The datasets analyzed here show ~0.8 °C of ocean warming for the Florida Keys outer-reef tract between the late 1870s and the early 2000s and ~0.9 °C of warming at Hen and Chickens in-shore patch reef from 1975 to 2007. These are three independent lines of evidence demonstrating statistically robust, local-scale warming despite a great amount of intra- and inter-annual variability in ocean temperature (Fig. 2). These results are in general agreement with the slow, fluctuating rate of warming observed in global surface temperature over the century before 1975, followed by rapid (~0.2 °C per decade) warming from 1980 to 2005 (Hansen et al. 2006). SST, which is warming more slowly than air over land (Burrows et al. 2011), has shown warming of about 0.04 °C per decade from 1960 to 1999 in the North Atlantic (Gleckler et al. 2012). The closest fixed site, long-term dataset we know of to our sites is that of Winter et al. (1998) at La Parguera, Puerto Rico; the warming trend observed there in the summer maximum SST, from 1966 to 1995, was 0.7 °C. Additionally, Sheppard and Loughland (2002) found a remarkably similar 0.9 °C warming in the subtropical Arabian Gulf from 1980 to 2000.
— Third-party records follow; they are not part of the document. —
/-! ### A block with nothing bound (R140) -/

theorem unbound_iff {s : State} :
    unbound s = true ↔ s.wdest0 = none ∧ s.wdest1 = none ∧ s.rdest0 = none ∧ s.rdest1 = none := by
  simp [unbound, and_assoc]

theorem wdest_of_unbound {s : State} (h : unbound s = true) (j : Nat) : wdest j s = none := by
  obtain ⟨hw0, hw1, -, -⟩ := unbound_iff.mp h
  rw [wdest, hw0, hw1, ite_self]

theorem rdest_of_unbound {s : State} (h : unbound s = true) (j : Nat) : rdest j s = none := by
  obtain ⟨-, -, hr0, hr1⟩ := unbound_iff.mp h
  rw [rdest, hr0, hr1, ite_self]

/-- The rows of R76 are the DISK personality's: no OUTPUT block has a mode to select one by. -/
theorem diskMode_of_output {s : State} (hp : s.cfg.personality = .output) : diskMode s = none :=
  if_neg fun ⟨hd, _⟩ => nomatch hp.symm.trans hd

/-- Where no row of R76 applies, a register write is spelled `WR`. -/
theorem eq_wr_of_rowApplies_none {i : Instr} {w : Nat × Byte} (hr : rowApplies none i = true)
    (hw : writeOperands i = some w) : ∃ idx v, i = .wr idx v := by
  cases i with
  | wr idx v => exact ⟨idx, v, rfl⟩
  | _ => simp [rowApplies, writeOperands] at hr hw

/-- Where no row of R76 applies, a register read is spelled `RD`. -/
theorem eq_rd_of_rowApplies_none {i : Instr} (hr : rowApplies none i = true) (hi : isRead i = true) :
    ∃ idx, i = .rd idx := by
  cases i with
  | rd idx => exact ⟨idx, rfl⟩
  | _ => simp [rowApplies, isRead] at hr hi

/-- A `WR` with no destination to run only stores, which leaves ready (R89). -/
theorem exec_wr_unbound_ready {s t : State} {idx : Nibble} {v : Byte} (hu : unbound s = true)
    (h : exec (.wr idx v) s = .next t) : t.ready = s.ready := by
  simp only [exec, execWr, wdest_of_unbound hu, runWrite] at h
  split at h
  · cases h
  · injection h with h
    rw [← h, storeReg_eq]

/-- A `RD` with no destination to run only samples, which leaves ready (R90). -/
theorem exec_rd_unbound_ready {s t : State} {idx : Nibble} (hu : unbound s = true)
    (h : exec (.rd idx) s = .next t) : t.ready = s.ready := by
  simp only [exec, execRd, rdest_of_unbound hu] at h
  split at h
  · cases h
  · obtain ⟨r, u, hrun, rfl⟩ := readThrough_next h
    injection hrun with hrun
    rw [← hrun, returning_ready, performed_ready]

end Sys2Proof.Machine

open Sys2Proof Sys2Proof.Machine

/-- Settles O48: the effects that write ready are those of a destination, of the device's own two operations and of a
`LOAD`, and an OUTPUT block runs no destination and refuses a `LOAD`. -/
theorem outputNeverTouchesReady : Obligations.OutputNeverTouchesReady := by
  intro s t i disk h hp hu hdisk hrow hdev
  have hrow : rowApplies none i = true := by rwa [← diskMode_of_output hp, hdisk]
  cases exec_effect h with
  | write _ _ _ hw =>
    obtain ⟨idx, v, rfl⟩ := eq_wr_of_rowApplies_none hrow hw
    exact exec_wr_unbound_ready hu h
  | readAhead _ hi =>
    obtain ⟨idx, rfl⟩ := eq_rd_of_rowApplies_none hrow hi
    exact exec_rd_unbound_ready hu h
  | devReady hi | devUnready hi => subst hi; cases hdev
  | loaded _ _ _ hd => cases hp.symm.trans hd
  | _ => rfl

/-- Settles O10: the tick is performed in the state whose reply is gone, and nothing else can be. -/
theorem enabledTickIsTaken : Obligations.EnabledTickIsTaken := by
  intro s hf hpending
  refine ⟨fun v hp hpower hflag hv => ?_, fun hoff => step_of_idle hf hpending ?_⟩
  · have he : tickEnabled s = true := tickEnabled_iff.mpr ⟨hpower, hflag⟩
    rw [step_of_enabled_tick hf hpending ⟨hp, he⟩]
    exact exec_tick_holds (s := { s with reply := none }) hp he hv
  · rintro ⟨hp, he⟩
    obtain ⟨hpower, hflag⟩ := tickEnabled_iff.mp he
    simp [hp, hpower, hflag] at hoff

/-- Settles O45: the personality is looked at, then the power and the flag, and only then is `reg[0]` read. -/
theorem tickServesOneRequest : Obligations.TickServesOneRequest := by
  intro s
  refine ⟨rfl, rfl, fun hp => requireOutput_of_disk hp _, fun v hp hpower hflag hv => ?_,
    fun hp hpower hflag hv => ?_, fun hp hoff => exec_tick_disabled hp ?_⟩
  · exact exec_tick_holds hp (tickEnabled_iff.mpr ⟨hpower, hflag⟩) hv
  · rw [exec_tick_enabled hp (tickEnabled_iff.mpr ⟨hpower, hflag⟩), readReg_unwritten (i := 0) (s := s) hv,
      withValue_error]
  · rw [tickEnabled_iff]
    rintro ⟨hpower, hflag⟩
    simp [hpower, hflag] at hoff

/-- Settles O46: `IVL` checks the width of its interval before the personality, and keeps the two bits that hold it. -/
theorem powerAndIntervalOperations : Obligations.PowerAndIntervalOperations := by
  intro s k
  refine ⟨rfl, mkWord_toNat .., rfl, rfl, fun hp => requireOutput_of_output hp _, fun hp => requireOutput_of_disk hp _,
    fun hp hk => ⟨_, (exec_ivl_of_le hk s).trans (requireOutput_of_output hp _), ?_, rfl⟩,
    fun hp hk => (exec_ivl_of_le hk s).trans (requireOutput_of_disk hp _), fun hk => ?_⟩
  · exact congrArg (10 ^ ·) (intervalK_toNat hk)
  · exact requireThat_eq_refused.mpr (.inl (decide_eq_false (by omega)))

end

section
/-! The exceptions of the block (60_exceptions.md): the role table of R163, the fault record (R26, R156), what the power
gates (R167) and the causes of a device fault (R151). -/

namespace Sys2Proof.Machine

/-! ### Roles (R163) -/

/-- A request whose word decodes to an operation of another role is not admitted (R157, R163). -/
theorem admitRequest_of_wrong_role {r : Request} {s : State} {w : Word} {i : Instr} (hw : wordOfForm r.form = .ok w)
    (hi : decodeIn (diskMode s) w r.path = .ok i) (hr : roleOf i ≠ r.role) : admitRequest r s = .error .rf4 := by
  simp only [admitRequest, hw, hi, if_neg hr]

/-! ### The fault record (R26, R156) -/

/-- A recorded fault is all a block answers with (R156). -/
theorem step_of_faultRecord {s : State} {r : FaultRecord} (h : s.faultRecord = some r) :
    step s = .fault (recordedFault r s) := by
  have hfetch : fetch s = .stuck r := by simp only [fetch, h]
  simp only [step, hfetch]

theorem advance_of_fault {s : State} {f : Fault} (h : step s = .fault f) : advance s = faulted f := by
  simp only [advance, h]

/-- Recording the recorded fault again changes nothing. -/
theorem faulted_recordedFault {s : State} {r : FaultRecord} (h : s.faultRecord = some r) :
    faulted (recordedFault r s) = s := by
  rw [faulted, faultPoint_recordedFault, faultRecordOf_recordedFault, ← h]

/-- No write destination touches the fault record. -/
theorem WriteEffect.faultRecord_eq {v : Byte} {s t : State} (h : WriteEffect v s t) :
    t.faultRecord = s.faultRecord := by
  cases h <;> rfl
Of particular significance to corals, the months of July, August, and September all showed statistically significant warming at Fowey Rocks and Carysfort Reef, and August showed statistically significant warming at Hen and Chickens Reef. Temperature stress and risk of coral bleaching are most acute during the months when annual temperatures peak (Jokiel and Coles 1990), and indeed August was the month with the highest mean SST in all five datasets analyzed here. The timing of bleaching episodes observed in the Florida Keys between 1989 and 2005 was well explained by maximum monthly mean SST and by the number of days that water temperature was above 30.5 °C (Manzello et al. 2007), and the frequency of bleaching events reported increased over this time period (Oliver et al. 2009).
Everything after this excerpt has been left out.